In the present invention, the light source starts operating from the same reference position when illuminating either of the two divided document surface portions, and the scanning movement distance of the light source to illuminate each document surface portion is
Since the setting is made according to the length of the copy paper, there is no need to divide the document into two parts using a special detection means, which improves the ease of operation and the accuracy of setting the two-part position.

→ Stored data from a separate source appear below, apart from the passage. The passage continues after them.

-- ==== Sys2Proof/Certificates/Slice0/Obligations.lean ====
section
/-! DEFINITION. The statements for the provers. Each docstring names the rules of spec/ it formalises. `2^64 - 1` is
written 0xFFFFFFFFFFFFFFFF. A statement whose conclusion is `exec i s = .next t` says where the command completes; its
record update is its frame. `storedByte` is the model's read of one byte of the window's register files. -/

open Sys2Proof Sys2Proof.Machine

/-! ### The command word -/

/-- 30_encoding.md R53, R54, R55: encoding a well-formed command and decoding the word gives the command back. -/
def Obligations.DecodeOfEncode : Prop := ∀ i : Instr, i.WellFormed = true → decode (encode i) = .command i

/-- 30_encoding.md R53, R54, R55: a word that decodes to a command is that command's word, and the command is
well-formed. -/
def Obligations.EncodeOfDecode : Prop :=
  ∀ (w : Word) (i : Instr), decode w = .command i → i.WellFormed = true ∧ encode i = w

/-- 30_encoding.md R55: the match and mask pairs, the field form of INIT's row, ILLEGAL otherwise, no overlap. -/
def Obligations.DecodeFollowsTable : Prop :=
  ∀ w : Word,
    (w &&& 0xFF0000FF = 0x00000001 →
      decode w = .command (.init (w.extractLsb' 8 8).toNat (w.extractLsb' 16 8).toNat)) ∧
    (w = 0x00000002 → decode w = .command .next) ∧
    (w = 0x00000003 → decode w = .command .setctr) ∧
    (w &&& 0xFF0000FF ≠ 0x00000001 → w ≠ 0x00000002 → w ≠ 0x00000003 → ∃ why, decode w = .illegal why) ∧
    (w &&& 0xFF0000FF = 0x00000001 ↔
      w.extractLsb' 0 4 = 0x1#4 ∧ w.extractLsb' 4 4 = 0#4 ∧ w.extractLsb' 24 8 = 0#8) ∧
    ¬ (w &&& 0xFF0000FF = 0x00000001 ∧ (w = 0x00000002 ∨ w = 0x00000003)) ∧
    ¬ (w = 0x00000002 ∧ w = 0x00000003)

/-- 30_encoding.md R56, 40_commands.md R65: exactly which words are illegal, and what an accepted one does: ERR =
ILLEGAL_COMMAND, OVR cleared by acceptance, nothing else. -/
def Obligations.IllegalWordEffect : Prop :=
  ∀ w : Word,
    ((∃ why, decode w = .illegal why) ↔
      w.extractLsb' 0 4 = 0#4 ∨ 4 ≤ (w.extractLsb' 0 4).toNat ∨ w.extractLsb' 4 4 ≠ 0#4 ∨ w.extractLsb' 24 8 ≠ 0#8 ∨
      ((w.extractLsb' 0 4 = 2#4 ∨ w.extractLsb' 0 4 = 3#4) ∧ (w.extractLsb' 8 8 ≠ 0#8 ∨ w.extractLsb' 16 8 ≠ 0#8))) ∧
    ∀ (s : State) (why : IllegalWord), decode w = .illegal why → s.busy = false →
      commandWrite w s = .next { s with ovr := false, err := .illegalCommand }

/-- 95_test_vectors.md V-DEC, 30_encoding.md R55: words written out from the encoding decode to what they stand for. -/
def Obligations.SpecWordsDecode : Prop :=
  decode 0x00082001 = .command (.init 32 8) ∧ decode 0x00FFFF01 = .command (.init 255 255) ∧
  decode 0x00081F01 = .command (.init 31 8) ∧ decode 0x00072001 = .command (.init 32 7) ∧
  decode 0x00000001 = .command (.init 0 0) ∧ decode 0x00000002 = .command .next ∧
  decode 0x00000003 = .command .setctr ∧ (∃ why, decode 0x00000000 = .illegal why) ∧
  (∃ why, decode 0xFFFFFF01 = .illegal why) ∧ (∃ why, decode 0x00082011 = .illegal why) ∧
  (∃ why, decode 0x00000102 = .illegal why) ∧ (∃ why, decode 0x00010002 = .illegal why)

/-! ### A step -/

/-- 20_memory.md R43, R44: when the present cycle writes the word of a command to CMD and BUSY = 0, the step is exec of
the decoded command after OVR <- 0; the cycle's input is consumed and the write is answered `done`. An illegal word
raises ILLEGAL_COMMAND in the same way (40_commands.md R65). -/
def Obligations.StepRunsDecodedCommand : Prop :=
  ∀ (s : State) (w : Word) (rest : List CycleInput),
    s.inputs = .ofAccess (.cmd s.page w) :: rest → s.busy = false →
    (∀ (i : Instr) (t : State), decode w = .command i → exec i { s with ovr := false } = .next t →
      step s = .next { t with inputs := rest, response := .done }) ∧
    (∀ why : IllegalWord, decode w = .illegal why →
      step s = .next { s with ovr := false, err := .illegalCommand, inputs := rest, response := .done })

/-- The model's own (log entry 23): the step from `withFetchWord` runs exactly the table word's command. -/
def Obligations.StepRunsFetchedWord : Prop :=
  ∀ (s t : State) (nbits w : Nat) (i : Instr), decodeTableWord nbits w = some i →
    exec i { s with phase := .idle, ovr := false } = .next t →
    step (s.withFetchWord nbits w) = .next { t with inputs := s.inputs, response := .done }

/-- 60_exceptions.md R90, R93, R100: no input stops CORE: every step of every state answers a next state. That the
machine goes on after a bus error is the model's choice (log entry 2). -/
def Obligations.StepAlwaysAnswersNext : Prop := ∀ s : State, ∃ t, step s = .next t

/-- 10_state.md R31, 40_commands.md R63, 42_round_sequencer.md R76, 43_counter.md R83: every run of any length from a
state with the invariant ends in a state with the invariant. That no run stops at a fault, a bus error among its inputs
or not, is the model's choice: the machine goes on after a bus error (log entry 2). -/
def Obligations.RunsAreSafe : Prop := ∀ (n : Nat) (s : State), s.Inv → SafeRun n s

/-! ### The commands -/

/-- 40_commands.md R62: INIT's encoding, its two errors in their order, and what a successful INIT writes; every other
register keeps its value. -/
def Obligations.InitResult : Prop :=
  (∀ (w : Word) (s : State), s.busy = false → w &&& 0xFF0000FF = 0x00000001 →
    commandWrite w s =
      exec (.init (w.extractLsb' 8 8).toNat (w.extractLsb' 16 8).toNat) { s with ovr := false }) ∧
  ∀ (klen vlen : Nat) (s : State),
    (klen < 32 → exec (.init klen vlen) s = .next { s with err := .invalidKeyLength }) ∧
    (32 ≤ klen → vlen < 8 → exec (.init klen vlen) s = .next { s with err := .invalidIvLength }) ∧
    (32 ≤ klen → 8 ≤ vlen →
      exec (.init klen vlen) s = .next { s with
        key := Vector.ofFn fun i =>
          le32 s.keystg[4 * i.val] s.keystg[4 * i.val + 1] s.keystg[4 * i.val + 2] s.keystg[4 * i.val + 3]
        ctrLo := 0
        ctrHi := 0
        nonce := Vector.ofFn fun i =>
          le32 s.ivstg[4 * i.val] s.ivstg[4 * i.val + 1] s.ivstg[4 * i.val + 2] s.ivstg[4 * i.val + 3]
        out := Vector.ofFn fun _ => 0
        valid := false
        gen := .active
        err := .ok })

/-- 40_commands.md R63, 43_counter.md R84, R86: NEXT's encoding and its four outcomes at acceptance; every other
register keeps its value. -/
def Obligations.NextResult : Prop :=
  (∀ s : State, s.busy = false → commandWrite 0x00000002 s = exec .next { s with ovr := false }) ∧
  ∀ s : State,
    (s.gen = .uninit → exec .next s = .next { s with valid := false, err := .notActive }) ∧
    (s.gen = .exhausted → exec .next s = .next { s with valid := false, err := .outputExhausted }) ∧
    (s.gen = .active → s.counter = 0xFFFFFFFFFFFFFFFF →
      exec .next s = .next
        { s with valid := false, ctrLo := 0, ctrHi := 0, gen := .exhausted, err := .outputExhausted }) ∧
    (s.gen = .active → s.counter ≠ 0xFFFFFFFFFFFFFFFF →
      exec .next s = .next { s with valid := false, x := s.S, q := 0, phase := .round, err := .ok })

[Brief explanation of drawings]

FIG. 1 is an explanatory diagram showing a part of a copying machine to clarify a conventional copying method and a basic configuration example of the present invention;
3 is a cross-sectional explanatory diagram showing the overall configuration of a copying machine to which the present invention is applied; FIG. 3 is a perspective view showing an example of a length detecting device, with its photoelectric sensor and a cassette separated from each other; FIG. is a sectional view taken along the line IV--IV in FIG. 2, FIG. 5 is a plan view of the key manpower section, and FIGS. 6 and 7 are flowcharts mainly showing the conveyance state of copy paper and related control states, Figures 8 and 9 are flowcharts showing the control of the optical system, Figure 10 is a perspective view of a left-opening book, Figure 11 is a perspective view of a right-opening book, and Figure 12 is a book original placed on a contact glass. FIGS. 13 to 16 are explanatory diagrams showing the stacked state of copy sheets discharged from the main body of the copying machine, and FIG. 17 is a plan view showing the state in which copy sheets are placed, and FIG. 18 and 19 are explanatory diagrams showing the orientation of copy paper set in the copying machine body, respectively. FIG. 20 is a partial flow diagram showing a modified example of FIG. 8, and FIG. The figure is a block diagram showing an outline of the relationship between each control section. 2...Original 3...Light source 17...Copy paper L...Length x, y...Document surface part Fig. 10 Fig. 11 Fig. 12a Fig. 13 Fig. W & 14 Fig. 4 Fig. 15 Figure 16) Figure 20 Figure 21

Claims (1)

[Claims] The document surface is divided into two document surface portions, each of which is illuminated by a light source that scans and moves with respect to the document, and the images of each of the two document surface portions are separately displayed. In a copying method for copying onto a copy paper surface, the light source starts its operation from the same reference position when illuminating either of the two divided document surface portions;
and a copying method characterized in that the scanning movement distance by which the light source illuminates each document surface portion is set according to the length of the copy paper.